→ DESCRIPTION OF THE TASK
Find how many lines of the records hold the string "DEFINITION" and reply with only that total.

(Collected data)
-- ==== Sys2Proof/Machine/LastOps.lean ====
section
/-! DEFINITION. Running lasts: cores and spares (R13, R258, R295), execution sequences (R278, R590), translation phases (R363,
R365), the output of a position (R287 to R292, R330, R331, R338, R591), chains (R267, R284, R285), how a last ends (R293). -/

namespace Sys2Proof.Machine

/-! ### Cores (R13, R258, R259, R588) -/

def coreAt (s : State) (p : Nat) : CoreSt := s.eng.cores.getD p {}
def setCore (s : State) (p : Nat) (c : CoreSt) : State :=
  { s with eng := { s.eng with cores := s.eng.cores.put p c {} } }

/-- The fence entry of an awl core. -/
def coreFence (s : State) (p : Nat) : Option Fenced := s.fence.list.find? fun f => !f.slice && decide (f.unit = p)

/-- The spare of a core's gallery pair (R13); a spare has none. -/
def spareOf (p : Nat) : Option Nat := if p < 128 then some (128 + p / 16) else none

/-- The spare stands in for a fenced core of its pair (R13, R588). -/
def spareInUse (s : State) (sp : Nat) : Bool :=
  s.fence.list.any fun f => !f.slice && decide (f.st = 2) && decide (spareOf f.unit = some sp)

/-- A core that nothing holds and no clear keeps. -/
def coreIdle (s : State) (p : Nat) : Bool :=
  let c := coreAt s p
  c.holder.isNone && c.clearing.isNone && (coreFence s p).isNone

/-- A spare ready to take a core's place or a third run. -/
def spareFree (s : State) (sp : Nat) : Bool := coreIdle s sp && !spareInUse s sp

/-- The physical cores a gallery works with, in slot order (R588). -/
def galleryCores (s : State) (g : Nat) : List Nat :=
  (List.range 8).filterMap fun k =>
    let p := 8 * g + k
    match coreFence s p with
    | none => some p
    | some f => if f.st = 2 then spareOf p else none

def freeCores (s : State) (g : Nat) : List Nat := (galleryCores s g).filter (coreIdle s)

/-- Release a core: its bench is cleared before it is assigned again (R259). -/
def releaseCore (s : State) (p : Nat) : State :=
  setCore s p { coreAt s p with holder := none, clearing := some s.now, kept := [] }

/-! ### Reading a last -/

def lastImage (s : State) (l : Last) : List Byte := ((s.eng.loaded.get? l.handle).map fun x => x.image).getD []

/-- Gallery of a logical core (R277). -/
def coreGallery (img : List Byte) (c : Nat) : Nat := nth (imgGals img) (c / max 1 (hdrCpg img))

/-- Stage numbers of the last's current chain. -/
def chainStages (img : List Byte) (c : Nat) : List Nat := ((chainsOf (imgStages img))[c]?).getD []

def stageOf (img : List Byte) (i : Nat) : Stage := stageAt img i

/-- The first stage of a chain. -/
def headStage (img : List Byte) (c : Nat) : Nat := ((chainStages img c).head?).getD 0

/-- Positions of the read of a SELECT view and of the write of one (R284, R330): the model's numbers for them. -/
def selRead : Nat := 4294967295
def selWrite : Nat := 4294967294
def noTile : Nat := 0xFFFFFFFF

/-- The execution sequence of a chain: each shadowed tile's copy follows it (R278, R590). -/
def sequenceOf (shadow c : Nat) (tiles : List Nat) : List (Nat × Bool) :=
  match shadowD shadow with
  | none => tiles.map fun t => (t, false)
  | some d =>
    (List.range tiles.length).flatMap fun j =>
      let t := nth tiles j
      if j % d = c * (d / 2) % d then [(t, false), (t, true)] else [(t, false)]

/-- Key of a position across chains. -/
def posKey (l : Last) (q : Nat) : Nat := 2 ^ 32 * l.chain + q

/-- A position has not ended, or a transfer it issued has not completed (R370). -/
def posBusy (l : Last) (key : Nat) : Bool :=
  (l.pushes.any fun x => x.1 = key) ||
    (decide (key / 2 ^ 32 = l.chain) &&
      (let q := key % 2 ^ 32
       (l.running.any fun p => p.pos = q) || (l.reqs.any fun r => r.pos = q) ||
         l.held.any fun h => (l.seq[q]?).any fun x => x.1 = h.tile))

def findPos (l : Last) (q : Nat) : Option Pos := l.running.find? fun p => p.pos = q
def modPos (s : State) (lid q : Nat) (f : Pos → Pos) : State :=
  modLast s lid fun l => { l with running := l.running.map fun p => if p.pos = q then f p else p }
def dropPos (s : State) (lid q : Nat) : State :=
  modLast s lid fun l => { l with running := l.running.filter fun p => p.pos ≠ q }

/-- Physical core of a logical core. -/
def physCore (l : Last) (c : Nat) : Nat := nth l.cores c
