-- ==== Sys2Proof/Machine/Start.lean ====
section
/-! DEFINITION. Resets and starts (F14): what a start of each kind clears, restores and keeps (R34, R35, R472, R533 to R549), the
image started (R550, R552), READY and the roles taken there (R388, R536, R554). -/

namespace Sys2Proof.Machine

/-! ### Fences and the slice map (R16, R541, R587, R589) -/

/-- Physical home slices in the fence list. -/
def fencedSlices (l : List Fenced) : List Nat := (l.filter fun f => f.slice).map fun f => f.unit

/-- A slice map with the slices in `bad` replaced by spares, in order; a slice for which none is left stays. -/
def takeSpares (bad : List Nat) : List Nat → List Nat → List Nat
  | [], _ => []
  | x :: t, sp =>
    if bad.contains x then match sp with
      | [] => x :: takeSpares bad t []
      | y :: sp => y :: takeSpares bad t sp
    else x :: takeSpares bad t sp

/-- The slice map that a fence list and the fuses give (R16): the fuse map's slice of each logical slice; in logical order, one in the
fence list takes the lowest spare that is not (which spare is the model's choice, log 90). -/
def sliceMap (s : State) (l : List Fenced) : List Nat :=
  let bad := fencedSlices l
  takeSpares bad s.hw.fusedSlices ((List.range 68).filter fun x => !s.hw.fusedSlices.contains x && !bad.contains x)

/-- The fence list at a core-die reset: cleared entries leave it, a slice fenced until the reset is fenced (R587, R589). -/
def resetFences (l : List Fenced) : List Fenced :=
  (l.filter fun f => !f.cleared).map fun f => if f.st = 1 then { f with st := 0 } else f

/-- A home slice that failed a scan enters the fence list (R541). -/
def fenceSlice (s : State) (u st cause : Nat) : State :=
  if s.fence.list.any fun f => f.slice && decide (f.unit = u) then s
  else
    let l := s.fence.list ++ [{ slice := true, unit := u, st := st, time := s.now }]
    let spare := ((s.hw.fusedSlices.findIdx? fun x => x = u).bind fun i => (sliceMap s l)[i]?).getD 0xFFFF
    event { s with fence := { s.fence with list := l } } .unitFenced (srcOf 0x06 u) none none 0
      [(0, 1, cause), (1, 1, st), (2, 2, if st = 1 ∨ spare = u then 0xFFFF else spare)]

/-- The start-up scan fences every unit that fails it (R541). -/
def startScan (s : State) : State :=
  let s := s.hw.scanBad.foldl (fun s u => if u.1 then fenceSlice s u.2 0 0 else fenceCore s u.2 0) s
  { s with home := { s.home with slices := sliceMap s s.fence.list } }

/-! ### What every start clears (R27, R480, R546) -/

/-- A port after reset: its settings stay, its link trains (R87). -/
def resetPort (unpowered : Bool) (q : Port) : Port :=
  let dead := q.outOfUse && !unpowered
  { cfg := q.cfg, st := if dead then .down else .training, outOfUse := dead }

/-- Windows 0 and 1 with their retained fields; every other window closes (R480, R482, R546). -/
def resetWin (c : WinCfg) : Win :=
  { cls := .bmc, notify := c.notify, alertEn := c.alertEn, alertMask := c.alertMask, lastCseq := c.lastCseq }

/-- A channel's counters and schedules restart; its training stands (R441). -/
def resetChan (x : Chan) : Chan :=
  { st := x.st, x4 := x.x4, ranks := x.ranks, rate := x.rate, capGib := x.capGib, temp := x.temp, cfg := x.cfg }

/-- The records that a journal's replay accepts: durable ones, up to the first that is not (R193). -/
def durableRecs : List JRec → List JRec
  | [] => []
  | r :: t => if r.durable then r :: durableRecs t else []

/-- A journal after a reset: what was in flight is lost, numbering continues after the last record that stands (R193, R632). -/
def resetJournal (j : Journal) : Journal :=
  let rs := durableRecs j.recs
  let c := checkpoint j
  let last := rs.getLast?
  { sb0 := j.sb0, sb1 := j.sb1, recs := rs, skipped := j.skipped
    nextJ := (last.elim c.ckptJ fun r => r.jseq) + 1
    pos := last.elim c.ckptPos fun r => ringAfter r.pos r.blocks }

/-- The recorder after a reset: the ring restarts; cursors go on after the highest that is found (R605, R610). -/
def resetRecorder (s : State) (unpowered : Bool) : Recorder :=
  let e := s.evr
  let recs := e.recs.filter fun r => decide (r.pos < e.segs * segUnits)
  let fatal := if unpowered then [] else e.fatal
  let top := ((recs ++ fatal).map fun r => r.cursor + 1) ++ s.dump.entries.map fun d => d.2.top + 1
  { next := top.foldl max 0, recs := recs, units := e.segs * segUnits, base := e.segs * segUnits, segs := e.segs
    fatal := fatal, fatalTaken := e.fatalTaken, coalesced := e.coalesced, snapDropped := e.snapDropped, lost := e.lost
    triggers := e.triggers }

/-- A drive's queues are set up anew (R243). -/
def resetDrive (d : Drive) : Drive := { st := d.st, key := d.key, holder := d.holder }

/-- Blocks of a dump in hall 4095's frames are there, DIRTY, after the reset (R614). -/
def dumpBlocks (s : State) : NMap Block :=
  (s.tier.blocks.filter fun b => decide (b.1 / 2 ^ 32 = 4095) && !(b.2.st = .clean || b.2.st = .landing)).map fun b =>
    (b.1, { b.2 with st := .dirty, redirty := false, staging := [] })
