/-- When due, a takeover already reached at acceptance counting as having occurred: FLIGHT_LOAD of an image that fails a
check of R381 answers that check; one without FORCE that would cut admitted claims answers ST_BUSY; any other fills
the pending bank and commits. FLIGHT_CANCEL empties the pending bank and commits, or answers ST_NOT_ACTIVE for an
empty one. FLIGHT_QUERY answers the flight record and FLIGHT_READ the image of the bank named, ST_NOT_ACTIVE for an
empty pending bank; they change nothing else. SHAPER_SET that passes its checks writes the pair's entry with its
buckets reset and commits, and answers the pair's record, ST_VERSION for a LAT_TGT while the store is in format 2,
ST_NO_SPACE with 4,096 entries; SHAPER_QUERY answers the record. -/
def Obligations.FlightAndShaperCommandsComplete : Prop :=
  (∀ (s : State) (w : Nat) (x : Win), Due s w 0x0700 x → Local s →
    let b := x.bytes 0 (flightLen (x.arg 6 2) (x.arg 8 2))
    let r := subNat b 5 1
    let f := imageFlight b
    let chk := flightCheck (resLimit s r) (cmdAccept x) b
    let t := settleTakeover s r (cmdAccept x)
    let u : State := { t with flt := t.flt.modify r fun q => { q with pending := some f, pendDerived := false } }
    (∀ st d, chk = some (st, d) → exec (.flightLoad w) s = .next (finishCmd s w st d [])) ∧
    (chk = none → f.force = false → breaksClaims s r f = true → exec (.flightLoad w) s = .next (finishCmd s w stBusy 0 [])) ∧
    (chk = none → (f.force = true ∨ breaksClaims s r f = false) → exec (.flightLoad w) s = .next
      (if u.store.writable = true then finishCmd (commit u).1 w stOk 0 [] else finishCmd s w stFault 0 []))) ∧
  (∀ (s : State) (w : Nat) (x : Win), Due s w 0x0701 x → Local s →
    let r := x.arg 0 1
    let t := settleTakeover s r (cmdAccept x)
    let u : State := { t with flt := t.flt.modify r fun q => { q with pending := none, pendDerived := false } }
    (resKnown s r = false → exec (.flightCancel w) s = .next (finishCmd s w stBadArg 0 [])) ∧
    (resKnown s r = true →
    (((t.flt.get? r).bind fun q => q.pending) = none → exec (.flightCancel w) s = .next (finishCmd t w stNotActive 0 [])) ∧
    (((t.flt.get? r).bind fun q => q.pending).isSome = true → exec (.flightCancel w) s = .next
      (if u.store.writable = true then finishCmd (commit u).1 w stOk 0 [] else finishCmd s w stFault 0 [])))) ∧
  (∀ (s : State) (w : Nat) (x : Win), Due s w 0x0702 x →
    exec (.flightQuery w) s = .next (if resKnown s (x.arg 0 1) = true
      then finishCmd s w stOk 0 (flightRecord s (x.arg 0 1) (s.flt.getD (x.arg 0 1) { active := bareFlight })) else finishCmd s w stBadArg 0 [])) ∧
  (∀ (s : State) (w : Nat) (x : Win), Due s w 0x0703 x →
    let q := s.flt.getD (x.arg 0 1) { active := bareFlight }
    (resKnown s (x.arg 0 1) = false → exec (.flightRead w) s = .next (finishCmd s w stBadArg 0 [])) ∧
    (resKnown s (x.arg 0 1) = true →
    (x.arg 1 1 = 0 → exec (.flightRead w) s = .next (finishCmd s w stOk 0 (flightBytes (x.arg 0 1) q.active))) ∧
    (x.arg 1 1 = 1 → exec (.flightRead w) s = .next (match q.pending with
      | some f => finishCmd s w stOk 0 (flightBytes (x.arg 0 1) f)
      | none => finishCmd s w stNotActive 0 [])) ∧
    (1 < x.arg 1 1 → exec (.flightRead w) s = .next (finishCmd s w stBadArg 1 [])))) ∧
  (∀ (s : State) (w : Nat) (x : Win), Due s w 0x0704 x → Local s →
    let r := x.arg 0 1
    let q := s.flt.getD r { active := bareFlight }
    let v := x.arg 8 32
    let old := shaperOf s r q (x.arg 2 2) (x.arg 1 1)
    let n := (q.shapers.filter fun e => e.2.explicit_).length
    (∀ st d, shaperCheck s x = some (st, d) → exec (.shaperSet w) s = .next (finishCmd s w st d [])) ∧
    (shaperCheck s x = none → x.arg 4 1 = 0 → bits v 80 16 ≠ 0 → s.store.fmtWrite = 2 →
      exec (.shaperSet w) s = .next (finishCmd s w stVersion 0 [])) ∧
    (shaperCheck s x = none → x.arg 4 1 = 0 → (bits v 80 16 = 0 ∨ s.store.fmtWrite ≠ 2) → old.explicit_ = false → 4096 ≤ n →
      exec (.shaperSet w) s = .next (finishCmd s w stNoSpace 0 [])) ∧
    (shaperCheck s x = none → x.arg 4 1 = 0 → (bits v 80 16 = 0 ∨ s.store.fmtWrite ≠ 2) → (old.explicit_ = true ∨ n < 4096) →
      let cfg : ShaperCfg := { pir := bits v 24 24, cbs := bits v 48 16, pbs := bits v 64 16, latTgt := bits v 80 16 }
      let q' : Seqr := { q with shapers := q.shapers.set (shKey (x.arg 2 2) (x.arg 1 1))
                                  { old with cfg := cfg, explicit_ := true, cTok := 6400 * cfg.cbs, pTok := 0, tokAt := s.now } }
      let u := (commit { s with flt := s.flt.set r q' }).1
      exec (.shaperSet w) s = .next (finishCmd u w stOk 0 (shaperRecord u r (x.arg 2 2) (x.arg 1 1) q'))) ∧
    (shaperCheck s x = none → x.arg 4 1 = 1 →
      let cfg := defaultShaper s r
      let q' : Seqr := { q with shapers := q.shapers.set (shKey (x.arg 2 2) (x.arg 1 1))
                                  { old with cfg := cfg, explicit_ := false, cTok := 6400 * cfg.cbs, pTok := 0, tokAt := s.now } }
      let u := (commit { s with flt := s.flt.set r q' }).1
      exec (.shaperSet w) s = .next (finishCmd u w stOk 0 (shaperRecord u r (x.arg 2 2) (x.arg 1 1) q')))) ∧
  (∀ (s : State) (w : Nat) (x : Win), Due s w 0x0705 x →
    let q := s.flt.getD (x.arg 0 1) { active := bareFlight }
    (resKnown s (x.arg 0 1) = true ∧ x.arg 1 1 < 8 ∧ x.arg 2 2 < 2048 →
      exec (.shaperQuery w) s = .next (finishCmd s w stOk 0 (shaperRecord s (x.arg 0 1) (x.arg 2 2) (x.arg 1 1) q))) ∧
    (∀ d, badArg [(!resKnown s (x.arg 0 1), 0), (decide (8 ≤ x.arg 1 1), 1), (decide (2048 ≤ x.arg 2 2), 2)] = some (stBadArg, d) →
      exec (.shaperQuery w) s = .next (finishCmd s w stBadArg d [])))
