-- ==== Sys2Proof/Laws/PerInstr.lean ====
section
/-! SUPPORT. What well-formedness says of each command's window, port and hall, constructor by constructor. -/

namespace Sys2Proof.Laws.Fields

set_option Elab.async false

/-- The window a command names, where it names one. -/
def window : Instr → Option Nat
  | .identityGet x | .attestGet x | .trustSet x | .bmcKeySet x | .timeGet x | .hallCreate x | .hallDestroy x
  | .hallTrim x | .hallQuery x | .hallSet x | .hallAclSet x | .hallAclRemove x | .hallAclQuery x | .topoSet x
  | .routeSet x | .portQuery x | .portSet x | .tenantCreate x | .tenantQuery x | .tenantKeyRotate x | .tenantKeyLoad x
  | .tenantKeyRetire x | .tenantRemove x | .ctxCreate x | .ctxDestroy x | .ctxQuery x | .ctxSet x | .ctxBindHall x
  | .ctxUnbindHall x | .queueCreate x | .queueDestroy x | .queueQuery x | .queueSet x | .rxwinSet x | .lastLoad x
  | .lastUnload x | .lastStop x | .lastQuery x | .flightLoad x | .flightCancel x | .flightQuery x | .flightRead x
  | .shaperSet x | .shaperQuery x | .tierHallQuery x | .tierHallSet x | .tierHint x | .tierQuery x | .tierDriveAdopt x
  | .dramQuery x | .dramSet x | .dramDiagWrite x | .dramDiagRead x | .fenceQuery x | .fenceClear x | .scanRun x _
  | .recTriggerSet x | .recQuery x | .recRead x _ | .dumpQuery x | .dumpRead x | .dumpClear x | .pairSet x | .pairQuery x
  | .pairSwap x | .leaseQuery x | .peerSync x _ | .fwQuery x | .fwWrite x | .fwActivate x | .fwSvnCommit x
  | .storeQuery x | .storeBare x | .resetCmd x | .consoleUnlock x | .ringWrite x | .ringTake x | .commandDispatch x
  | .commandBoundExpiry x | .alertStatusClear x _ | .windowRegisterWrite x _ _ | .alertHoldoffExpiry x _ | .hintTimeout x => some x
  | _ => none

/-- The port a command arrives on or acts on, where it names one itself. -/
def port : Instr → Option Nat
  | .linkRekeyDue x | .linkKeyingResponse x _ | .keyingRetry x | .phyTrainingDone x _ _ _ _ | .negotiateResend x
  | .negotiate x _ | .seqFlitReceive x _ | .idleFlitReceive x _ | .nakReceive x _ | .laneSwapReceive x _
  | .flitCrcError x | .nakRepeat x _ | .replayTimeout x _ | .phyRecoveryDone x | .keepAlive x | .downTimeout x
  | .failBackHoldExpiry x | .laneErrorInterval x _ | .laneSwapRequestTimeout x | .laneSwapQuietStart x
  | .laneSwapQuietEnd x | .nvmeIoTimeout x _ | .nvmeAdminTimeout x | .nvmeAdminComplete x | .nvmeWriteError x _
  | .nvmeAsyncEvent x _ | .nvmeLogPoll x _ | .nvmeControllerFatal x | .nvmeReadyTimeout x | .driveRemoved x
  | .reservationConflict x | .nvmeControllerReady x | .nvmeIoComplete x _ => some x
  | _ => none

/-- The hall a command names, where it names one itself. -/
def hall : Instr → Option Nat
  | .budgetDecreaseTimeout _ x | .journalRecordDurable x | .landingReadDone x _ _ | .writebackDone x _
  | .superblockWriteDone x | .maxDirtyExpiry x _ | .decayPeriodExpiry x | .keepExpiry x _ | .orderHoldExpiry x _
  | .writtenClearDone x | .revocationDrainDone x | .revocationDrainTimeout x | .poisonedHallClearStep x | .runClose _ _ x => some x
  | _ => none

/-- A well-formed command names a window, a port and a hall that the SH940 can have (R479, R116): 1,024 windows, ten ports, 4,096 halls. -/
def Statement (i : Instr) : Prop :=
  i.wf = true → (∀ w, window i = some w → w < 1024) ∧ (∀ p, port i = some p → p < 10) ∧ (∀ h, hall i = some h → h < 4096)
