@[simp] theorem modBlock_pending (s : State) (hid b : Nat) (f : Block → Block) : (modBlock s hid b f).pending = s.pending := rfl
@[simp] theorem modBlock_clk (s : State) (hid b : Nat) (f : Block → Block) : (modBlock s hid b f).clk = s.clk := rfl
@[simp] theorem modBlock_hw (s : State) (hid b : Nat) (f : Block → Block) : (modBlock s hid b f).hw = s.hw := rfl
@[simp] theorem modBlock_pwr (s : State) (hid b : Nat) (f : Block → Block) : (modBlock s hid b f).pwr = s.pwr := rfl
@[simp] theorem modBlock_win (s : State) (hid b : Nat) (f : Block → Block) : (modBlock s hid b f).win = s.win := rfl
@[simp] theorem modBlock_cmdSeq (s : State) (hid b : Nat) (f : Block → Block) : (modBlock s hid b f).cmdSeq = s.cmdSeq := rfl
@[simp] theorem modBlock_halls (s : State) (hid b : Nat) (f : Block → Block) : (modBlock s hid b f).halls = s.halls := rfl
@[simp] theorem modBlock_acl (s : State) (hid b : Nat) (f : Block → Block) : (modBlock s hid b f).acl = s.acl := rfl
@[simp] theorem modBlock_drains (s : State) (hid b : Nat) (f : Block → Block) : (modBlock s hid b f).drains = s.drains := rfl
@[simp] theorem modBlock_clears (s : State) (hid b : Nat) (f : Block → Block) : (modBlock s hid b f).clears = s.clears := rfl
@[simp] theorem modBlock_route (s : State) (hid b : Nat) (f : Block → Block) : (modBlock s hid b f).route = s.route := rfl
@[simp] theorem modBlock_leaf (s : State) (hid b : Nat) (f : Block → Block) : (modBlock s hid b f).leaf = s.leaf := rfl
@[simp] theorem modBlock_dist (s : State) (hid b : Nat) (f : Block → Block) : (modBlock s hid b f).dist = s.dist := rfl
@[simp] theorem modBlock_ports (s : State) (hid b : Nat) (f : Block → Block) : (modBlock s hid b f).ports = s.ports := rfl
@[simp] theorem modBlock_eps (s : State) (hid b : Nat) (f : Block → Block) : (modBlock s hid b f).eps = s.eps := rfl
@[simp] theorem modBlock_home (s : State) (hid b : Nat) (f : Block → Block) : (modBlock s hid b f).home = s.home := rfl
@[simp] theorem modBlock_welt (s : State) (hid b : Nat) (f : Block → Block) : (modBlock s hid b f).welt = s.welt := rfl
@[simp] theorem modBlock_jrn (s : State) (hid b : Nat) (f : Block → Block) : (modBlock s hid b f).jrn = s.jrn := rfl
@[simp] theorem modBlock_tier (s : State) (hid b : Nat) (f : Block → Block) : (modBlock s hid b f).tier = { s.tier with blocks := s.tier.blocks.modify (blkKey hid b) f } := rfl
@[simp] theorem modBlock_flash (s : State) (hid b : Nat) (f : Block → Block) : (modBlock s hid b f).flash = s.flash := rfl
@[simp] theorem modBlock_dram (s : State) (hid b : Nat) (f : Block → Block) : (modBlock s hid b f).dram = s.dram := rfl
@[simp] theorem modBlock_ten (s : State) (hid b : Nat) (f : Block → Block) : (modBlock s hid b f).ten = s.ten := rfl
@[simp] theorem modBlock_trust (s : State) (hid b : Nat) (f : Block → Block) : (modBlock s hid b f).trust = s.trust := rfl
@[simp] theorem modBlock_spdm (s : State) (hid b : Nat) (f : Block → Block) : (modBlock s hid b f).spdm = s.spdm := rfl
@[simp] theorem modBlock_eng (s : State) (hid b : Nat) (f : Block → Block) : (modBlock s hid b f).eng = s.eng := rfl
@[simp] theorem modBlock_flt (s : State) (hid b : Nat) (f : Block → Block) : (modBlock s hid b f).flt = s.flt := rfl
@[simp] theorem modBlock_fence (s : State) (hid b : Nat) (f : Block → Block) : (modBlock s hid b f).fence = s.fence := rfl
@[simp] theorem modBlock_evr (s : State) (hid b : Nat) (f : Block → Block) : (modBlock s hid b f).evr = s.evr := rfl
@[simp] theorem modBlock_dump (s : State) (hid b : Nat) (f : Block → Block) : (modBlock s hid b f).dump = s.dump := rfl
@[simp] theorem modBlock_pair (s : State) (hid b : Nat) (f : Block → Block) : (modBlock s hid b f).pair = s.pair := rfl
@[simp] theorem modBlock_store (s : State) (hid b : Nat) (f : Block → Block) : (modBlock s hid b f).store = s.store := rfl
@[simp] theorem modBlock_fw (s : State) (hid b : Nat) (f : Block → Block) : (modBlock s hid b f).fw = s.fw := rfl
@[simp] theorem modBlock_out (s : State) (hid b : Nat) (f : Block → Block) : (modBlock s hid b f).out = s.out := rfl
@[simp] theorem modBlock_free (s : State) (hid b : Nat) (f : Block → Block) : (modBlock s hid b f).free = s.free := rfl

→ RESPONSE
2